TASK DETAILS:
Retype, word for word, each line between the lines holding "def Obligations.WideByteIndexFaults : Prop" and "extractLittleEndianByte v 0", inclusive, and leave the rest of the data alone.

(Saved entries)
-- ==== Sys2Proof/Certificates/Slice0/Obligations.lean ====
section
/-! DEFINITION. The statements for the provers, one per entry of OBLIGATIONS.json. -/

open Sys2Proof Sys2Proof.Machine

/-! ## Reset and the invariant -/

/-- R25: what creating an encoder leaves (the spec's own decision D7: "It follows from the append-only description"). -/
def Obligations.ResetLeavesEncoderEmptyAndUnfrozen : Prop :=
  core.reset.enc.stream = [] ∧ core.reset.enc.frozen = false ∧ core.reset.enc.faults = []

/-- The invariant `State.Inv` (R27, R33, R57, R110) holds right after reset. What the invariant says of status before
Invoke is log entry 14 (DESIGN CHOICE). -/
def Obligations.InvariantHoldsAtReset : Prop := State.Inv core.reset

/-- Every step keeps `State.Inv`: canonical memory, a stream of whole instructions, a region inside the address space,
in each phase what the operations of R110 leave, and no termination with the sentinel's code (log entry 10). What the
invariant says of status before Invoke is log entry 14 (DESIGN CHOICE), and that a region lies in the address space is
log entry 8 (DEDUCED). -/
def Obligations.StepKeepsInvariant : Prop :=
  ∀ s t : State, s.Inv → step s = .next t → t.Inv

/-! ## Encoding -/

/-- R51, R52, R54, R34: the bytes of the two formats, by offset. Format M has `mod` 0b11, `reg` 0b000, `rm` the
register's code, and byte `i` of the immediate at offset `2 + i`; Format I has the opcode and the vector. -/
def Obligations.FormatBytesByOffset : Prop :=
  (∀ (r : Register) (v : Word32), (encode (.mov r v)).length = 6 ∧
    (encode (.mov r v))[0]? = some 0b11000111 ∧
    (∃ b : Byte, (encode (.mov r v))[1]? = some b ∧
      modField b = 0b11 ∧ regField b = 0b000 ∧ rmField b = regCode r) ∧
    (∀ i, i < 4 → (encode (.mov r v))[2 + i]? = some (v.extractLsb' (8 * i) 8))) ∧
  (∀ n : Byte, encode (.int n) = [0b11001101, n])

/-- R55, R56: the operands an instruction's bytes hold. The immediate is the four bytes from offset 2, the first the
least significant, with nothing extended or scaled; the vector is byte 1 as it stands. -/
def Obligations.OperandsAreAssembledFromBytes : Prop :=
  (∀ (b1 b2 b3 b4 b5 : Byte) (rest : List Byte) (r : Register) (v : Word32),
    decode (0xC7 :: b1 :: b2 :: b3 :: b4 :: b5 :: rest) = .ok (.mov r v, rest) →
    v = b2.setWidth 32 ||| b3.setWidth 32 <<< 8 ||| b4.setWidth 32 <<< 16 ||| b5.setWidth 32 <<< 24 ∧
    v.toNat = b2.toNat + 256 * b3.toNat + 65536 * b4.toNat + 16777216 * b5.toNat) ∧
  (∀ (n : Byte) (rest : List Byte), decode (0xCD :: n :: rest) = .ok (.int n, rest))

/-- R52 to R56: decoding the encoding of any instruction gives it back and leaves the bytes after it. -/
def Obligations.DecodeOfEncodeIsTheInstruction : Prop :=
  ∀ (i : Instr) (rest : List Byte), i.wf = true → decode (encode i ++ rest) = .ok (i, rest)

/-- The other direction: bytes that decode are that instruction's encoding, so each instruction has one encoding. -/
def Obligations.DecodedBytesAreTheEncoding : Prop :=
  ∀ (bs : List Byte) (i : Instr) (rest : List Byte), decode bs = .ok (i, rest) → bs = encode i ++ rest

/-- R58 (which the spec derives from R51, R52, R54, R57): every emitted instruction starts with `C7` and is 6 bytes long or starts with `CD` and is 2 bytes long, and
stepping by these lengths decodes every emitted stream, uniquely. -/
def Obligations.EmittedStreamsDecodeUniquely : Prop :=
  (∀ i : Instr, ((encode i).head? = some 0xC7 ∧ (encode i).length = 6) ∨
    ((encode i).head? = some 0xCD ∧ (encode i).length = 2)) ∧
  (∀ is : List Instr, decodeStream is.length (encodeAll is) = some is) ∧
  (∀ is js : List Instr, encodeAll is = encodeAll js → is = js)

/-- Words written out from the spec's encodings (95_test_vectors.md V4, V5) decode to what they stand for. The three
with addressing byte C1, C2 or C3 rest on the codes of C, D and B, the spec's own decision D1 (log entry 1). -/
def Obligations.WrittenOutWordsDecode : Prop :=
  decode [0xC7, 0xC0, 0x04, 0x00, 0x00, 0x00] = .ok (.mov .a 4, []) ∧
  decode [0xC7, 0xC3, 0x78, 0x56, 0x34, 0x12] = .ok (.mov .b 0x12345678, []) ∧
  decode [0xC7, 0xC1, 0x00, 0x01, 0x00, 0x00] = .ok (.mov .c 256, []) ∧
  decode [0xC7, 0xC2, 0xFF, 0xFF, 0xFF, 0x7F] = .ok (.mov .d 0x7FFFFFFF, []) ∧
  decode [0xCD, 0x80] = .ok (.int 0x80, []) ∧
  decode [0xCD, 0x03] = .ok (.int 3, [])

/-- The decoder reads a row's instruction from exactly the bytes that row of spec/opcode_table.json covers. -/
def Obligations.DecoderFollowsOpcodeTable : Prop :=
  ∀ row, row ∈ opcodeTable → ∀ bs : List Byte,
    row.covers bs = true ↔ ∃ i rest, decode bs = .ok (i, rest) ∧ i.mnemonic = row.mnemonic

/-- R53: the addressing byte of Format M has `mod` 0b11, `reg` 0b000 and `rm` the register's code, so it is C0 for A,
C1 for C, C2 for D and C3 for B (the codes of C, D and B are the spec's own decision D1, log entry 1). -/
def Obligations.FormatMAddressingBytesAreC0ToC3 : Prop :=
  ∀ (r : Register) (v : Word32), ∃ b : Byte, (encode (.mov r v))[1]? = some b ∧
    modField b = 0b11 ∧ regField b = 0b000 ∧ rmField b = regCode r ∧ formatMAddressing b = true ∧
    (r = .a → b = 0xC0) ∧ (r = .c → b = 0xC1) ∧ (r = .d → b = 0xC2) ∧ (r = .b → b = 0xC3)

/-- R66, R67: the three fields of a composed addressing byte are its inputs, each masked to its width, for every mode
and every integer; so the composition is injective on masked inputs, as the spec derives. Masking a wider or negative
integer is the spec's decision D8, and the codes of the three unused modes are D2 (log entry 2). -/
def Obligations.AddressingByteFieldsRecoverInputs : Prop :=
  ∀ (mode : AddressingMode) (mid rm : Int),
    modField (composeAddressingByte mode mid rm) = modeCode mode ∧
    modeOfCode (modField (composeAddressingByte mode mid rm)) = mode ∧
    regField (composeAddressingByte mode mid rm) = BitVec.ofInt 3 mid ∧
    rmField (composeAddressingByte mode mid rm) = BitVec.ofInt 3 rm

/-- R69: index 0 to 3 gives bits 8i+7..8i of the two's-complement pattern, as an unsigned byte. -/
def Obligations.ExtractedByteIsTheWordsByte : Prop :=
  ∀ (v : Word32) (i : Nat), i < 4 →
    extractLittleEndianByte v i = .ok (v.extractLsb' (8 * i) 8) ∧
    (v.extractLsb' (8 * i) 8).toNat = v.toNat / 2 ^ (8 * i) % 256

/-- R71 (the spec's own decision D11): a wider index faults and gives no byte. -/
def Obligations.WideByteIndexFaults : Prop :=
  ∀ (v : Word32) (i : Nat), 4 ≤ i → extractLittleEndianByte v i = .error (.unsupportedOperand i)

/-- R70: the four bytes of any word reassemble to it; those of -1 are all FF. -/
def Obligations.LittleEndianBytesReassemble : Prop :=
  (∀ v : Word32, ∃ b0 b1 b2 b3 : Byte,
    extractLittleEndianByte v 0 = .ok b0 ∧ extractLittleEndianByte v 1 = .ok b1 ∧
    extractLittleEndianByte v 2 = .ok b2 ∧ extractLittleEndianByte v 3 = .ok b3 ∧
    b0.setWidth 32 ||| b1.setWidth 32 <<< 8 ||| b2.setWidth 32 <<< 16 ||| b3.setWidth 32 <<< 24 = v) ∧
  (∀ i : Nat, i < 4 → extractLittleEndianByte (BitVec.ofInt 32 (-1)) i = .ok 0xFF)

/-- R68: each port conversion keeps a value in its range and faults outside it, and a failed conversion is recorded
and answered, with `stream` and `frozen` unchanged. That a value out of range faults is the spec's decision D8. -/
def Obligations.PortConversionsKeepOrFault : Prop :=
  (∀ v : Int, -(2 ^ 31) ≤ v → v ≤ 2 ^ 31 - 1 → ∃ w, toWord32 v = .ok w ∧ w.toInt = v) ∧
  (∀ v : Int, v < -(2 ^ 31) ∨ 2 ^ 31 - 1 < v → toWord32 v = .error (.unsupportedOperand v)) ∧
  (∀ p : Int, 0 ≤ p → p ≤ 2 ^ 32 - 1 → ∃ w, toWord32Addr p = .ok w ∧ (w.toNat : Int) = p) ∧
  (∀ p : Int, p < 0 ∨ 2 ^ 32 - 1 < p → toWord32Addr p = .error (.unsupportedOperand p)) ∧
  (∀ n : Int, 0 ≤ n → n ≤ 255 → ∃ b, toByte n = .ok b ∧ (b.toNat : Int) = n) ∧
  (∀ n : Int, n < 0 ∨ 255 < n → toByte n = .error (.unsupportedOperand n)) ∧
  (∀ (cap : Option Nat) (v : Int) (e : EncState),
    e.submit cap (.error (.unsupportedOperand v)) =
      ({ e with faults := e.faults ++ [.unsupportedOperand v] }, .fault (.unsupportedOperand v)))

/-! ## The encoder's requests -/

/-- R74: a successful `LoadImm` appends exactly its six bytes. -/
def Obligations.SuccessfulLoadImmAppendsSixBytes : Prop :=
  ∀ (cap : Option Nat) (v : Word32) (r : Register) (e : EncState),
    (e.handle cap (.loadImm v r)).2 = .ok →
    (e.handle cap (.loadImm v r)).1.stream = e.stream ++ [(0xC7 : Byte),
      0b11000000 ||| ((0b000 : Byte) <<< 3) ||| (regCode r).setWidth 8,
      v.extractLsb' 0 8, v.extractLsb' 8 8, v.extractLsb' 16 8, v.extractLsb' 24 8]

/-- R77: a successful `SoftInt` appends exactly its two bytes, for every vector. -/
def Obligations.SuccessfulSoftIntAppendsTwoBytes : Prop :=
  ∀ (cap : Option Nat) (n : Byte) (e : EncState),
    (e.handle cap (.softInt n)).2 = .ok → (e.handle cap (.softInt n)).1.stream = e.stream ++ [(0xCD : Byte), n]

OUTPUT OF THE TASK:
def Obligations.WideByteIndexFaults : Prop :=
  ∀ (v : Word32) (i : Nat), 4 ≤ i → extractLittleEndianByte v i = .error (.unsupportedOperand i)

/-- R70: the four bytes of any word reassemble to it; those of -1 are all FF. -/
def Obligations.LittleEndianBytesReassemble : Prop :=
  (∀ v : Word32, ∃ b0 b1 b2 b3 : Byte,
    extractLittleEndianByte v 0 = .ok b0 ∧ extractLittleEndianByte v 1 = .ok b1 ∧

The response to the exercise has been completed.